- Directions -
The reply to the records below should contain exactly the lines from the line with "stclrChans_named d h hn" through the line with "simp [bit, f, hrd, hcl]", and nothing besides.

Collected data
════════

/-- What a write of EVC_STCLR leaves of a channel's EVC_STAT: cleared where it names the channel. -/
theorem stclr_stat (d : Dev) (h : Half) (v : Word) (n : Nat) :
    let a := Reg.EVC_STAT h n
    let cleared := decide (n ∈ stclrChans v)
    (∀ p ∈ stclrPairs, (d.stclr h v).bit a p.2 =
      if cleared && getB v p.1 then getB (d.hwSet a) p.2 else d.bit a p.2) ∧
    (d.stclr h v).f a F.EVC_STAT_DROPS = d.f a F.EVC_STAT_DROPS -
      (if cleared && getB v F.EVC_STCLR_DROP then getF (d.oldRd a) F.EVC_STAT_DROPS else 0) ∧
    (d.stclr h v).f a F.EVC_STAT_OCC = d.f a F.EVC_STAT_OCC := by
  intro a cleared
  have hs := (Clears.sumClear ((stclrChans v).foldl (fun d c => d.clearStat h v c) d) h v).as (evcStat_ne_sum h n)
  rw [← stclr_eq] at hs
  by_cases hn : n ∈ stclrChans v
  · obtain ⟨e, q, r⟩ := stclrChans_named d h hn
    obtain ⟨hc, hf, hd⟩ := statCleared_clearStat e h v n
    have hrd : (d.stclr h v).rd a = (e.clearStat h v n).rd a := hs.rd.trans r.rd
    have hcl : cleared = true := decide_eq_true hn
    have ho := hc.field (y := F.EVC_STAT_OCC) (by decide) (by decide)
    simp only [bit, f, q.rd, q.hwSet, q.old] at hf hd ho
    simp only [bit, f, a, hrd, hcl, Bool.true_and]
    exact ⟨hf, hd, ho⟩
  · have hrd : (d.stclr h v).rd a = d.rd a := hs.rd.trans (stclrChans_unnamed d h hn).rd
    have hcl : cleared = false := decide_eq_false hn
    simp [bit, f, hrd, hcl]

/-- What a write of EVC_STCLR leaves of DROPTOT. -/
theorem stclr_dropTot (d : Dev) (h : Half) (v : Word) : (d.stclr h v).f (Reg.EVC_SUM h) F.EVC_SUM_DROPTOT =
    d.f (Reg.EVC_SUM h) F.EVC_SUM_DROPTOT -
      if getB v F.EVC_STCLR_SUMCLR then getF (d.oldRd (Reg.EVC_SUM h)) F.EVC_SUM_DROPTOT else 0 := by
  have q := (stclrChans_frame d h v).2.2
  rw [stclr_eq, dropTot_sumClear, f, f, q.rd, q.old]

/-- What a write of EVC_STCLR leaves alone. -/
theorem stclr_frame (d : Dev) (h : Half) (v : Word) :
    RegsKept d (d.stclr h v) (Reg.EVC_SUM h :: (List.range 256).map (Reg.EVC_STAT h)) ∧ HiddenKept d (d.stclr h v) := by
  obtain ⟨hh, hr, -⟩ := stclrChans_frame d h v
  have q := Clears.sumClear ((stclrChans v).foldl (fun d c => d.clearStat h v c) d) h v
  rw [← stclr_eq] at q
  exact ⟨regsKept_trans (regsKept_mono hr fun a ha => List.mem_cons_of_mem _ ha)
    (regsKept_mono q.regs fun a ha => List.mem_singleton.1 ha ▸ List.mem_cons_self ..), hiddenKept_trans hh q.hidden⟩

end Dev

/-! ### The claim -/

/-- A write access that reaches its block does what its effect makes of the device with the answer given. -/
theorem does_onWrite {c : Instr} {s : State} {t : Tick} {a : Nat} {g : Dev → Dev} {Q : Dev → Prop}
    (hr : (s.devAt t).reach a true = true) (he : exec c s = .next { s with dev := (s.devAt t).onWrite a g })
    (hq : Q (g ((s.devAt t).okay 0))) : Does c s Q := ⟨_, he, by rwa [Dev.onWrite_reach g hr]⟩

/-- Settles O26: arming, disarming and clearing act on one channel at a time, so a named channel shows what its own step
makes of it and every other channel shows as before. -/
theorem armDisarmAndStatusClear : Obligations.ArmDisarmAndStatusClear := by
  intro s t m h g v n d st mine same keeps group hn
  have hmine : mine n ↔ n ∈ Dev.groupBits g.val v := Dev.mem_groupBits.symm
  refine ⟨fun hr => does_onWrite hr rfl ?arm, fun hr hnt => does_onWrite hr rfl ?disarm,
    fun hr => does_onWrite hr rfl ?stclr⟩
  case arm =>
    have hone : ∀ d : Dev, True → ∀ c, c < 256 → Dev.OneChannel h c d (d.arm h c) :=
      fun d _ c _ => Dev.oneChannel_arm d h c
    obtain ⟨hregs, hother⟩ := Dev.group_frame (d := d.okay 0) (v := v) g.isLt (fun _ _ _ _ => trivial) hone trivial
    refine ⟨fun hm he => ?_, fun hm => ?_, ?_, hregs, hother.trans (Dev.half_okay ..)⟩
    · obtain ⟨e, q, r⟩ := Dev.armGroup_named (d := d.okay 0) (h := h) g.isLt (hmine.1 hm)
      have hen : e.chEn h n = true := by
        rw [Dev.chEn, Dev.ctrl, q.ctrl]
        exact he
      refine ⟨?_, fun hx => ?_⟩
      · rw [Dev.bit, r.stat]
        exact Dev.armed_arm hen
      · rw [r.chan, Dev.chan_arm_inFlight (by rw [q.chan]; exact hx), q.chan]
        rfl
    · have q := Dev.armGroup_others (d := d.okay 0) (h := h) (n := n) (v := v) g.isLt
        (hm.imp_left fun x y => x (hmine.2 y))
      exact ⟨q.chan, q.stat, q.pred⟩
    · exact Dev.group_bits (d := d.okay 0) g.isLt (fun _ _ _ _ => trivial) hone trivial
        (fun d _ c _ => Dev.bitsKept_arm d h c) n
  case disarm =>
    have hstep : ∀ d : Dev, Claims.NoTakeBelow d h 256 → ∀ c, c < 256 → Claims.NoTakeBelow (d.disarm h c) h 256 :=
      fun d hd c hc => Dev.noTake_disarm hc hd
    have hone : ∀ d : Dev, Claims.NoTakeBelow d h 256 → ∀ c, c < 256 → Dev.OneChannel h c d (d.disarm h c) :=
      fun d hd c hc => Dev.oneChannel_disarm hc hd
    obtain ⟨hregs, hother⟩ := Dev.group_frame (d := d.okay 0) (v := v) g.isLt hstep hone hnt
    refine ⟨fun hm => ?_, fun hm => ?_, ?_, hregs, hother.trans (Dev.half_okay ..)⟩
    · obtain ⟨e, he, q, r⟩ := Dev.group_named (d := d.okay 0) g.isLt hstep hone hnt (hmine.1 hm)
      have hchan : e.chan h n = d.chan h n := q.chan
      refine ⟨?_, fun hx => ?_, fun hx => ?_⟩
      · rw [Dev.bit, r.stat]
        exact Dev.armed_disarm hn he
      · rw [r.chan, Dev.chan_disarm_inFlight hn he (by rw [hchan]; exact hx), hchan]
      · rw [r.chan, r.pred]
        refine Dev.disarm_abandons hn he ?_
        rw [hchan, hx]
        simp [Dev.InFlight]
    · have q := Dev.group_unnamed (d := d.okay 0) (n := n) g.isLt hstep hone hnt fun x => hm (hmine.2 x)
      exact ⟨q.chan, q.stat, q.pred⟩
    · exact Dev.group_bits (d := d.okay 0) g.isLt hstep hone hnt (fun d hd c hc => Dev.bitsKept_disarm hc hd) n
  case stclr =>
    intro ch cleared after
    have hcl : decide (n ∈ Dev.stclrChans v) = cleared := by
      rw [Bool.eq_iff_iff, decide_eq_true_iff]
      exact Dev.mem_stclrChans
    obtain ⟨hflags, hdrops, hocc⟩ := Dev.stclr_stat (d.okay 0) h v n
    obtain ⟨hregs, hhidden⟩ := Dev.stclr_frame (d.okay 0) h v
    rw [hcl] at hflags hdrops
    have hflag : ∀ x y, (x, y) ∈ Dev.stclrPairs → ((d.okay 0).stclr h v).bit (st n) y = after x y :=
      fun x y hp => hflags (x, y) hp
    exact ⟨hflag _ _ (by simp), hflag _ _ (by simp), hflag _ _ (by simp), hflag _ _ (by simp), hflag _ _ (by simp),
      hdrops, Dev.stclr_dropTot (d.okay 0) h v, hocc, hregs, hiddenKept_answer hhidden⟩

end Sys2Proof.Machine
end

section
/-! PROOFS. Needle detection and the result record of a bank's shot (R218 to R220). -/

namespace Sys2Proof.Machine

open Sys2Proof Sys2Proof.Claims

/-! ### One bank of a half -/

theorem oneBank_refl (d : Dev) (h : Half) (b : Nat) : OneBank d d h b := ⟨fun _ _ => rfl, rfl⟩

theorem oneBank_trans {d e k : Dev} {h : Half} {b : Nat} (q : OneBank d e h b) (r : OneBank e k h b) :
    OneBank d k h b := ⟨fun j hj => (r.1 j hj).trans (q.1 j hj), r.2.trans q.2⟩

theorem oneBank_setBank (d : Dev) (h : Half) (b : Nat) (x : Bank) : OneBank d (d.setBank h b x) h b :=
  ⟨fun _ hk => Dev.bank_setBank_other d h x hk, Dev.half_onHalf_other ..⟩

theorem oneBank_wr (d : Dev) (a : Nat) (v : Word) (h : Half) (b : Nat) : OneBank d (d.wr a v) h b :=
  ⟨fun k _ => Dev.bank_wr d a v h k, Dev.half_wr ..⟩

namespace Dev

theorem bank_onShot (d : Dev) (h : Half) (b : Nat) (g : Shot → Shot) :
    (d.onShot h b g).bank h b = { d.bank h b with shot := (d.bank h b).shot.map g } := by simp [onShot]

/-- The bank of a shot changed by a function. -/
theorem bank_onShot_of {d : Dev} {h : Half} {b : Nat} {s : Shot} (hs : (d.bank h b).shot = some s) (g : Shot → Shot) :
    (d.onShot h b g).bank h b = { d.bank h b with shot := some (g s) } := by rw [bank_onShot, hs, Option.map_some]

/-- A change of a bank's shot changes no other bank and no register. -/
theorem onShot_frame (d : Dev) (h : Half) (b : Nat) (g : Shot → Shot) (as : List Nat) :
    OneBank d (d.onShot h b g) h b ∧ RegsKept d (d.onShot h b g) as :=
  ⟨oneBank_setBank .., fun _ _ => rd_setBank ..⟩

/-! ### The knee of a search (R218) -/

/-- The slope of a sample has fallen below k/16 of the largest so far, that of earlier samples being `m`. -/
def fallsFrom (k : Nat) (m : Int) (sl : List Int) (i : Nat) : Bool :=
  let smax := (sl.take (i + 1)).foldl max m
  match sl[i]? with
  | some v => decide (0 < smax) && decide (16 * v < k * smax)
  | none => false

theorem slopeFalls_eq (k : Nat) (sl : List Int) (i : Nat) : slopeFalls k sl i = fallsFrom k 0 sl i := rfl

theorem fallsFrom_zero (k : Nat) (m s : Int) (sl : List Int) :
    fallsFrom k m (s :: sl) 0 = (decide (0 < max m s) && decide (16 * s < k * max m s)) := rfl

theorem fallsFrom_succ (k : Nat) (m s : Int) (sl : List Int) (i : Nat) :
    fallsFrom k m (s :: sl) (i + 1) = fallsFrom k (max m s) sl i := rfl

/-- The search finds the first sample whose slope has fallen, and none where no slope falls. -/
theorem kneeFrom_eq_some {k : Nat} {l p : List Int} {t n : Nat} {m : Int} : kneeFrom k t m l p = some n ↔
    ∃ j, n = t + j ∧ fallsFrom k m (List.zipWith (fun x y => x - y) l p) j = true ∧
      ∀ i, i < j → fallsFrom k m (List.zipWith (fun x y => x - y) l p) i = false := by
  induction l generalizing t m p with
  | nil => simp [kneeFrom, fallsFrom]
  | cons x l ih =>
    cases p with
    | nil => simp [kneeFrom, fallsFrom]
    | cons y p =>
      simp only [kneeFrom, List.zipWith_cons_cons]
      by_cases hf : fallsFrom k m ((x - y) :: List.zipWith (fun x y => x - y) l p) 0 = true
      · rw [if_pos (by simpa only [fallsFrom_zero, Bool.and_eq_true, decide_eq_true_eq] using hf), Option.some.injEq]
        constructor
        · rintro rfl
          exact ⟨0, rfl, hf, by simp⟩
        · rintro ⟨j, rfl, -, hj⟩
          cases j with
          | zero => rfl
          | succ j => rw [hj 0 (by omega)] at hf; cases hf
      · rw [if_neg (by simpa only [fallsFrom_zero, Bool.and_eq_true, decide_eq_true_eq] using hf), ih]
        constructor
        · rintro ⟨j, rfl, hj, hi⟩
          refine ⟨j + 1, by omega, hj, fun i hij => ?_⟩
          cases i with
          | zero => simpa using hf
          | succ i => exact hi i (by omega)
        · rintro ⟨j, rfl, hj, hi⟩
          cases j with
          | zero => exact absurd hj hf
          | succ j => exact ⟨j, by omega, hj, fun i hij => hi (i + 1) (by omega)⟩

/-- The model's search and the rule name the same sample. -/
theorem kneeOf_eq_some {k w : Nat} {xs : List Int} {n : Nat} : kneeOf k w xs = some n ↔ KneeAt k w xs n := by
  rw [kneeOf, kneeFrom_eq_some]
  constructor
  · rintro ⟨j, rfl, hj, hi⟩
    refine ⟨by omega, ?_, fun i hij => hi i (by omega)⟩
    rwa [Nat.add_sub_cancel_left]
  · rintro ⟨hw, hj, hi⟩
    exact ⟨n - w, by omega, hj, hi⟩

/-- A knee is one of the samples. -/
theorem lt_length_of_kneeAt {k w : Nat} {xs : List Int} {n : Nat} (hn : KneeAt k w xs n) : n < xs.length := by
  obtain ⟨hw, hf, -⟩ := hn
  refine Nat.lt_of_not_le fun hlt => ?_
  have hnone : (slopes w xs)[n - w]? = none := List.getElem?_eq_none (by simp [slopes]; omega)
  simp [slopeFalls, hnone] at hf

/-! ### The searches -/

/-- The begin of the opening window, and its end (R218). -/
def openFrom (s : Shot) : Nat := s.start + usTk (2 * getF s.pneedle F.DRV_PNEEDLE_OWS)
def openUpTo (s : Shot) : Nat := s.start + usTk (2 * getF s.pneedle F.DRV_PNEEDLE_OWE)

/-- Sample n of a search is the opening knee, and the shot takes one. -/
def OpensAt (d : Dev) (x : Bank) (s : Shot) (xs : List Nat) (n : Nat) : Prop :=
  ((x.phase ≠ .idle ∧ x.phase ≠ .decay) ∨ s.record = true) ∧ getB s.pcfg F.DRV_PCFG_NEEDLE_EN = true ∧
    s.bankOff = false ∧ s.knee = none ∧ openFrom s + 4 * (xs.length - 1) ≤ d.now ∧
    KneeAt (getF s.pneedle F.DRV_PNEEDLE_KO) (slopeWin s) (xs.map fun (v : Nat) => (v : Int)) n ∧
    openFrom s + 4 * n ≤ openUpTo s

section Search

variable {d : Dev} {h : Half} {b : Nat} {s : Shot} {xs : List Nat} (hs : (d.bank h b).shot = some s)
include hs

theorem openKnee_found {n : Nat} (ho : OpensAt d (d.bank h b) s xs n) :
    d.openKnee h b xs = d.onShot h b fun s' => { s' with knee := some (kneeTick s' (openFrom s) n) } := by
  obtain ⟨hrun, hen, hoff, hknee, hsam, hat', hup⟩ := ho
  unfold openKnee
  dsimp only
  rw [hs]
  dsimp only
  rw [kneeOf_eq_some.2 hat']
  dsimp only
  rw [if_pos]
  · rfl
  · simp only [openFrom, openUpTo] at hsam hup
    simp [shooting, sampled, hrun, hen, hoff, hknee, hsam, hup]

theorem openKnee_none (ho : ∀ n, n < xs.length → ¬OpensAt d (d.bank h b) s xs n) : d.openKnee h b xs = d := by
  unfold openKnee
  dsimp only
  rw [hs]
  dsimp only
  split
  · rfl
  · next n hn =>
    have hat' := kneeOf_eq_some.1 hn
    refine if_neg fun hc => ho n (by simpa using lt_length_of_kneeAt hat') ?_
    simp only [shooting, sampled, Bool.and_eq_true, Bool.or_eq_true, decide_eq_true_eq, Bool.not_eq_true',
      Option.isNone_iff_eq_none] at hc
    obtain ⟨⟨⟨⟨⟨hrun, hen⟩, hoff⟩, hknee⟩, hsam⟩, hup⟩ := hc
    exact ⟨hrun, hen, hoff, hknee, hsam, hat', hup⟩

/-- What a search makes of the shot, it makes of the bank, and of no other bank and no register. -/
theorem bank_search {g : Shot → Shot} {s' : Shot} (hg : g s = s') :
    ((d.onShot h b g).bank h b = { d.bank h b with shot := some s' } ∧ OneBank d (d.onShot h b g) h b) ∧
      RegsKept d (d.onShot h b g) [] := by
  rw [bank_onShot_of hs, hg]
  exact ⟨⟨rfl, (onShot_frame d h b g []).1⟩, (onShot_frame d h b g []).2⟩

════════

- Answer for this exercise -
  · obtain ⟨e, q, r⟩ := stclrChans_named d h hn
    obtain ⟨hc, hf, hd⟩ := statCleared_clearStat e h v n
    have hrd : (d.stclr h v).rd a = (e.clearStat h v n).rd a := hs.rd.trans r.rd
    have hcl : cleared = true := decide_eq_true hn
    have ho := hc.field (y := F.EVC_STAT_OCC) (by decide) (by decide)
    simp only [bit, f, q.rd, q.hwSet, q.old] at hf hd ho
    simp only [bit, f, a, hrd, hcl, Bool.true_and]
    exact ⟨hf, hd, ho⟩
  · have hrd : (d.stclr h v).rd a = d.rd a := hs.rd.trans (stclrChans_unnamed d h hn).rd
    have hcl : cleared = false := decide_eq_false hn
    simp [bit, f, hrd, hcl]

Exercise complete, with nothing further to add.